Ribonucleic acid (RNA) extraction, purification, and micro (mi)RNA microarray analyses
Ribonucleic acid extraction, purification, and miRNA microarray analyses were conducted as previously described.8 In short, total RNA was separated, isolated, and purified with a mirVana miRNA Isolation Kit (Cat#1928 or Cat# 1975 Ambion, Austin, TX, USA) following the manufacturer's instructions. The miRNA molecular in total RNA was labeled using the miRNA Complete Labeling and Hybridization Kit (Cat# 5190‐0456, Agilent Technologies, Santa Clara, CA, USA) following the manufacture's instructions regarding labeling. Each slide was hybridized with 100 ng Cy3‐labeled RNA using the miRAN Complete Labeling and Hybridization Kit in a hybridization oven (Cat#G2545A, Agilent Technologies) at 55°C, 20 rpm for 20 hours according to the manufacturer's instructions. After hybridization, slides were washed in stain dishes (Cat#121, Thermo Shandon, Waltham, MA, USA) with a Gene Expression Wash Buffer Kit (Cat#5188‐5327, Agilent Technologies). Slides were scanned by Agilent Microarray Scanner (Cat#G2565BA) and Feature Extraction software 10.7 with default settings (Agilent Technologies). Raw data were normalized by quantile algorithm, Gene Spring Software 11.0 (Agilent Technologies).
Statistical analysis
Demographic and clinical characteristics of the study population are expressed as means and standard deviations. Statistical analysis was performed by SPSS version 17.0 (SPSS Inc., Chicago, IL, USA). Differences between groups were determined by Student's t‐test. P values of less than 0.05 were considered significant.
Results
Characteristics of screening study population
Forty NSCLC patients were enrolled in our study, including 17 stage I, 14 stage II, and nine stage III, and 13 lung squamous cell carcinoma and 27 lung adenocarcinomas. Five pulmonary tuberculosis and 10 healthy controls were also included. Most of these participants lived outside the city and earned a middle to low income. Only one NSCLC patient had family history of lung cancer (Table 1).
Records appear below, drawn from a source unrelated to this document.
-- ==== Sys2Proof/Laws/PerInstr.lean ====
section
/-! SUPPORT. Facts about every instruction as syntax, one lemma per constructor. -/

namespace Sys2Proof.Laws.TableBits

/-- The bits of a fetched word, as the opcode table numbers them. -/
def bits : Fetched → BitVec 28
  | .port w => w
  | .sequencer _ v => v.setWidth 28
  | .layer v => v.setWidth 28

/-- The match and the mask of an instruction's row in spec/opcode_table.json. -/
def row : Instr → BitVec 28 × BitVec 28
  | .init _ _ _ => (0x1000000#28, 0xF000000#28)
  | .cmd _ _ _ => (0x2000000#28, 0xF000000#28)
  | .data _ _ _ => (0x3000000#28, 0xF000000#28)
  | .backlight _ _ _ => (0x4000000#28, 0xF000000#28)
  | .rdbf _ _ _ => (0x5000000#28, 0xF000000#28)
  | .rdac _ _ _ => (0x6000000#28, 0xF000000#28)
  | .kProbe _ => (0x30#28, 0xF0#28)
  | .kSwitch4 _ => (0x20#28, 0xF0#28)
  | .kFuncset _ _ => (0x20#28, 0xF3#28)
  | .kDisplayOff => (0x08#28, 0xFF#28)
  | .kClear => (0x01#28, 0xFF#28)
  | .kEntryLtr => (0x06#28, 0xFF#28)
  | .kDisplayOn => (0x0C#28, 0xFF#28)
  | .clear => (0x01#28, 0xFF#28)
  | .home => (0x02#28, 0xFF#28)
  | .setddram _ => (0x80#28, 0x80#28)
  | .displayctl _ _ _ => (0x08#28, 0xF8#28)
  | .entrymode _ _ => (0x04#28, 0xFC#28)
  | .shift _ => (0x18#28, 0xFB#28)
  | .setcgram _ => (0x40#28, 0xC0#28)

/-- The encoding of an instruction has the fixed bits of its row (R96, R100, R106). -/
def Statement (i : Instr) : Prop := bits (encode i) &&& (row i).2 = (row i).1

/-- The opcode field of a command word, whatever its arguments. -/
theorem cmdWord_op (op : BitVec 4) (a0 a1 a2 : Byte) :
    cmdWord op a0 a1 a2 &&& 0xF000000#28 = op ++ 0#24 := by
  apply BitVec.eq_of_getLsbD_eq
  intro k hk
  rw [BitVec.getLsbD_and, cmdWord, BitVec.getLsbD_append (x := op ++ a0 ++ a1) (y := a2),
    BitVec.getLsbD_append (x := op ++ a0) (y := a1), BitVec.getLsbD_append (x := op) (y := a0),
    BitVec.getLsbD_append (x := op) (y := 0#24)]
  interval_cases k <;> simp

theorem init (a0 a1 a2 : Byte) : Statement (.init a0 a1 a2) := cmdWord_op 1#4 a0 a1 a2
theorem cmd (a0 a1 a2 : Byte) : Statement (.cmd a0 a1 a2) := cmdWord_op 2#4 a0 a1 a2
theorem data (a0 a1 a2 : Byte) : Statement (.data a0 a1 a2) := cmdWord_op 3#4 a0 a1 a2
theorem backlight (a0 a1 a2 : Byte) : Statement (.backlight a0 a1 a2) := cmdWord_op 4#4 a0 a1 a2
theorem rdbf (a0 a1 a2 : Byte) : Statement (.rdbf a0 a1 a2) := cmdWord_op 5#4 a0 a1 a2
theorem rdac (a0 a1 a2 : Byte) : Statement (.rdac a0 a1 a2) := cmdWord_op 6#4 a0 a1 a2
theorem kProbe (x : Nibble) : Statement (.kProbe x) := by revert x; unfold Statement; decide
theorem kSwitch4 (x : Nibble) : Statement (.kSwitch4 x) := by revert x; unfold Statement; decide
theorem kFuncset (n f : Bool) : Statement (.kFuncset n f) := by revert n f; unfold Statement; decide
theorem kDisplayOff : Statement .kDisplayOff := by unfold Statement; decide
theorem kClear : Statement .kClear := by unfold Statement; decide
theorem kEntryLtr : Statement .kEntryLtr := by unfold Statement; decide
theorem kDisplayOn : Statement .kDisplayOn := by unfold Statement; decide
theorem clear : Statement .clear := by unfold Statement; decide
theorem home : Statement .home := by unfold Statement; decide
theorem setddram (a : BitVec 7) : Statement (.setddram a) := by revert a; unfold Statement; decide
theorem displayctl (d c b : Bool) : Statement (.displayctl d c b) := by
  revert d c b; unfold Statement; decide
theorem entrymode (i s : Bool) : Statement (.entrymode i s) := by revert i s; unfold Statement; decide
theorem shift (r : Bool) : Statement (.shift r) := by revert r; unfold Statement; decide
theorem setcgram (a : BitVec 6) : Statement (.setcgram a) := by revert a; unfold Statement; decide

end Sys2Proof.Laws.TableBits
end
Nearly 92.3% of the squamous cell carcinoma patients had a smoking history, while 96.3% of adenocarcinoma patients were never smokers (Table 2).
Table 1.
Characteristics of subjects
| Characteristics | NSCLC (N = 40) | TB (N = 5) | Healthy controls (N = 10) |
|---|---|---|---|
| Age | 61.57 ± 10.81 | 59.43 ± 9.75 | 58.94 ± 12.5 |
| Gender (male) | 22 (55.0%) | 4 (80.0%) | 5 (50.0%) |
| Smoking history | 13 (32.5%) | 2 (40.0%) | 4 (40.0%) |
| Family history | 1 (2.5%) | 0 | |
| Income status | |||
| Low | 13 (32.5%) | 2 (40.0%) | 3 (30.0%) |
| Middle | 21 (52.5%) | 3 (60.0%) | 5 (50.0%) |
| High | 6 (15.0%) | 2 (20.0%) | |
| Residence | |||
| City | 8 (20.0%) | 1 (20.0%) | 4 (40.0%) |
| Suburbs | 22 (55.0%) | 2 (40.0%) | 4 (40.0%) |
| Countryside | 10 (25.0%) | 2 (40.0%) | 2 (20.0%) |
| Pathological type | |||
| Adenocarcinoma | 27 (67.5%) | ||
| Squamous cell carcinoma | 13 (32.5%) | ||
| TNM stage of lung cancer | |||
| I | 17 (42.5%) | ||
| II | 14 (35.0%) | ||
| III | 9 (22.5%) | ||
| Diameter of tumor (cm) | 3.5 ± 1.6 |
NSCLC, non‐small cell lung cancer; TB, tuberculosis; TNM, tumor node metastasis.
Table 2.
Characteristics of lung cancer patients between smokers and never smokers
| Smokers, n = 13 | Never smokers, n = 27 | |
|---|---|---|
| Age | 61.00 ± 10.24 | 61.80 ± 11.56 |
| Gender (male/female) | 12/1 | 10/17 |
| Family history | 0 | 1 (3.7%) |
| Pathological type | ||
| Adenocarcinoma | 1 (7.7%) | 26 (96.3%) |
| Squamous cell carcinoma | 12 (92.3%) | 1 (3.7%) |
| TNM stage of lung cancer | ||
| I | 7 (53.8%) | 10 (37.0%) |
| II | 3 (23.1%) | 11 (40.7%) |
| III | 3 (23.1%) | 6 (22.2%) |
| Tumor diameter (cm) | 3.8 ± 1.7 | 3.3 ± 1.6 |
TNM, tumor node metastasis.
Specific miRNAs were found in cancer tissues and plasma of non‐small cell lung cancer (NSCLC) patients
It has been reported that miRNA expression patterns in human cancer appear to be tissue‐specific.9 Therefore, we analyzed the expression of miRNAs both in lung cancer tissues and plasma. We compared miRNA expression among NSCLC, pulmonary tuberculosis, and normal tissues using miRNA array. We found 31 different miRNA expressions in lung squamous cell carcinoma tissues and 15 in lung adenocarcinoma tissues. Meanwhile, we found 23 specific miRNAs were expressed in the plasma of lung squamous cell carcinoma patients and 13 in the plasma of lung adenocarcinoma patients, preoperatively and seven days postoperatively.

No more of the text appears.